2. Le deuxième concept, la maîtrise de soi, consiste à maîtriser ses émotions et

impulsions et à s’adapter à l’évolution de la situation.

3. Le troisième concept, celui de la conscience sociale, englobe la capacité à

détecter et à comprendre les émotions d’autrui et à y réagir.

4. Enfin, la gestion des relations, qui est le quatrième concept, correspond à la

capacité à inspirer et à influencer les autres tout en favorisant leur développement et à gérer les conflits (Goleman, 1998).

Goleman s’appuie sur deux des formes d’intelligences mises au jour par Gardner : l’intelligence interpersonnelle et intrapersonnelle que ce dernier défin it ainsi :

L’intelligence interpersonnelle est bâtie sur une capacité centrale à repérer ce qui distingue les individus, et en particulier les différences d’humeur, de tempérament, de motivation et d’intention. Dans ses formes les plus élaborées, cette intelligence permet à un adulte compétent de déceler les projets et les désirs de l’autre, même s’ils sont dissimulés(…) L’intelligence intrapersonnelle – la connaissance introspective de soi : le sentiment d’être vivant, l’expérience de ses émotions, la capacité à les différencier, puis à les nommer, à en tirer des ressources pour en comprendre et orienter son comportement (Gardner, 1993, p.46).

Comme le déplore Gardner, l’école n’encourage essentiellement que deux formes d’intelligence, l’intelligence logico-mathématique et langagière. Dans les scénarios que nous avons mis en place, nous avons pris en compte les autres formes d’intelligence, notamment les intelligences émotionnelles et kinesthésiques au travers des arts de la scène.

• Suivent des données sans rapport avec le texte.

-- ==== Sys2Proof/WellFormed.lean ====
section
/-! DEFINITION. Which field values an instruction may carry (spec/02_encoding_and_assembly.md R42-R64, R67, R71):
everything else raises ILLOP when the word decodes. -/

namespace Sys2Proof

/-- The CSR numbers of R104. -/
def csrListed (c : BitVec 12) : Bool :=
  c.toNat ∈ [0x000, 0x001, 0x002, 0x003, 0x008, 0x009, 0x00A, 0x00B, 0x010, 0x011,
    0x020, 0x021, 0x022, 0x023, 0x024, 0x025, 0x026, 0x027, 0x028]

/-- R50: the scope is 0-5; a scope needs an ordering bit; scope 5 needs REL. -/
def amoOk (acq rel : BitVec 1) (scope : BitVec 3) : Bool :=
  scope.toNat ≤ 5 && (scope == 0 || acq == 1 || rel == 1) && (scope != 5 || rel == 1)

/-- R51: a floating-point type code and a rounding mode field 0-5. -/
def fpOk (t m : BitVec 3) : Bool := t.toNat ≤ 3 && m.toNat ≤ 5

/-- The subfield values and combinations that R42-R64 and R67 allow. Events carry no encoding. -/
def Instr.wf : Instr → Bool
  -- R39: the parcel 0x0000 is no instruction
  | .cAdd d s => d != 0 || s != 0
  -- R104
  | .csrr _ c | .csrw _ _ c | .csrset _ _ c | .csrclr _ _ c => csrListed c
  -- R48
  | .qpsh _ q | .qpop _ q | .qcnt _ q => q.toNat ≤ 5
  -- R50
  | .amoadd _ _ _ s l q _ | .amoswp _ _ _ s l q _ | .amocas _ _ _ s l q _ | .amoand _ _ _ s l q _
  | .amoor _ _ _ s l q _ | .amoxor _ _ _ s l q _ | .amomin _ _ _ s l q _ | .amomax _ _ _ s l q _
  | .amominu _ _ _ s l q _ | .amomaxu _ _ _ s l q _ => amoOk q l s
  | .lda _ _ s _ => s.toNat ≤ 4
  | .stl _ _ s _ => s.toNat ≤ 5
  -- R51
  | .fadd _ _ _ m t | .fsub _ _ _ m t | .fmul _ _ _ m t | .fdiv _ _ _ m t
  | .fma _ _ _ m t | .fmsub _ _ _ m t | .fnma _ _ _ m t => fpOk t m
  | .fsqrt _ _ m t => fpOk t m
  | .fmin _ _ _ t | .fmax _ _ _ t | .feq _ _ _ t | .flt _ _ _ t | .fle _ _ _ t | .funord _ _ _ t => t.toNat ≤ 3
  | .fclass _ _ t => t.toNat ≤ 3
  | .fsign _ _ b r t => t.toNat ≤ 3 && r.toNat ≤ 4 && (r.toNat < 3 || b == 0)
  | .fcvt _ _ s m t => m.toNat ≤ 5 && t != s && (t.toNat ≤ 3 || s.toNat ≤ 3)
  -- R67
  | .pfx r c e v p => (e == 1 || c == 1) && (c == 1 || r == 0) && (e == 1 || (p == 0 && v == 0))
  -- R52
  | .vset _ _ _ _ x e _ _ => x == 0 || e.toNat ≤ 1
  -- R54, R55, R56
  | .vmerge _ _ _ k _ => k != 0
  | .vpiv _ n _ _ => n != 0
  | .vcmpEq d _ _ _ _ | .vcmpNe d _ _ _ _ | .vcmpLt d _ _ _ _ | .vcmpLe d _ _ _ _ | .vcmpLtu d _ _ _ _
  | .vcmpLeu d _ _ _ _ | .vfcmpEq d _ _ _ _ | .vfcmpLt d _ _ _ _ | .vfcmpLe d _ _ _ _
  | .vfcmpUnord d _ _ _ _ => d != 0
  | .mand d a b | .mor d a b | .mxor d a b | .mandn d a b => d != 0 && a != 0 && b != 0
  | .mnot d b | .mmv d b => d != 0 && b != 0
  | .mpopc _ b _ | .mfirst _ b _ => b != 0
  | .vcompr _ _ k | .vexpd _ _ k => k != 0
  | .vpopq _ q _ => q != 3
  | .vpshq q _ => q != 3
  -- R57
  | .vfcvt _ c _ _ => c.toNat ≤ 5
  -- R59
  | .vamoAdd _ _ _ _ s l q | .vamoSwp _ _ _ _ s l q | .vamoAnd _ _ _ _ s l q | .vamoOr _ _ _ _ s l q
  | .vamoXor _ _ _ _ s l q | .vamoMin _ _ _ _ s l q | .vamoMax _ _ _ _ s l q | .vamoMinu _ _ _ _ s l q
  | .vamoMaxu _ _ _ _ s l q | .vamoFmin _ _ _ _ s l q | .vamoFmax _ _ _ _ s l q => s == 0 || q == 1 || l == 1
  -- R60
  | .vwaitEq d n _ _ | .vwaitNe d n _ _ | .vwaitLt d n _ _ | .vwaitGe d n _ _ | .vwaitLtu d n _ _
  | .vwaitGeu d n _ _ => d != 0 && n.toNat ≤ 29
  | .fence s _ => s.toNat ≤ 4
  -- R61
  | .maccr _ m _ => m.toNat ≤ 5
  -- R63
  | .bar s => s.toNat ≤ 3
  | .bara _ s => s.toNat ≤ 3
  | .barw _ s => s.toNat ≤ 3
  -- R64
  | .cred _ _ _ k => k.toNat ≤ 7
  | _ => true

end Sys2Proof
end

Développer l’intelligence kinesthésique chez les adolescents représente un défi à ce moment particulier de leur développement où s’opèrent des modifications majeures dans la transformation liée à la puberté. Sabrina, une des élèves de la classe, refusait de danser exprimant son malaise de sentir son corps grandir trop vite32. Le dialogue avec les élèves m’a, au fil du temps, appris à constamment adapter les scénarios afin de respecter la singularité de chaque adolescent. Il ne s’agissait pas, dans le cas décrit ci-dessus, de « forcer » cette élève à danser en lui disant que cela l’aiderait à assumer son corps. Suite à une discussion avec elle, nous avons décidé qu’elle aiderait les autres à exprimer les émotions avec des mots tant qu’elle ne se sentait pas prête à danser devant un public. Ainsi, avons-nous combiné les activités dans nos scénarios afin que les élèves puissent s’y engager en ayant le choix des formes d’intelligence à mettre au service du projet de groupe.

Cependant, pour aller plus loin dans le développement des capacités empathiques, un rôle unique de spectateur s’avère insuffisant. En tant que récepteurs les élèves interprètent la vision du monde de l’autre avec comme point d’ancrage leurs propres expériences et interprétations du monde dans lequel ils vivent. Progressivement, ils quittent cet ancrage pour comprendre celui de l’autre à travers l’endossement d’une identité fictive, un rôle d’acteur au sein d’un projet collectif, où les élèves explorent à travers le corps des univers émotionnels qui permettent de favoriser le décentrage, capacité indispensable à l’empathie.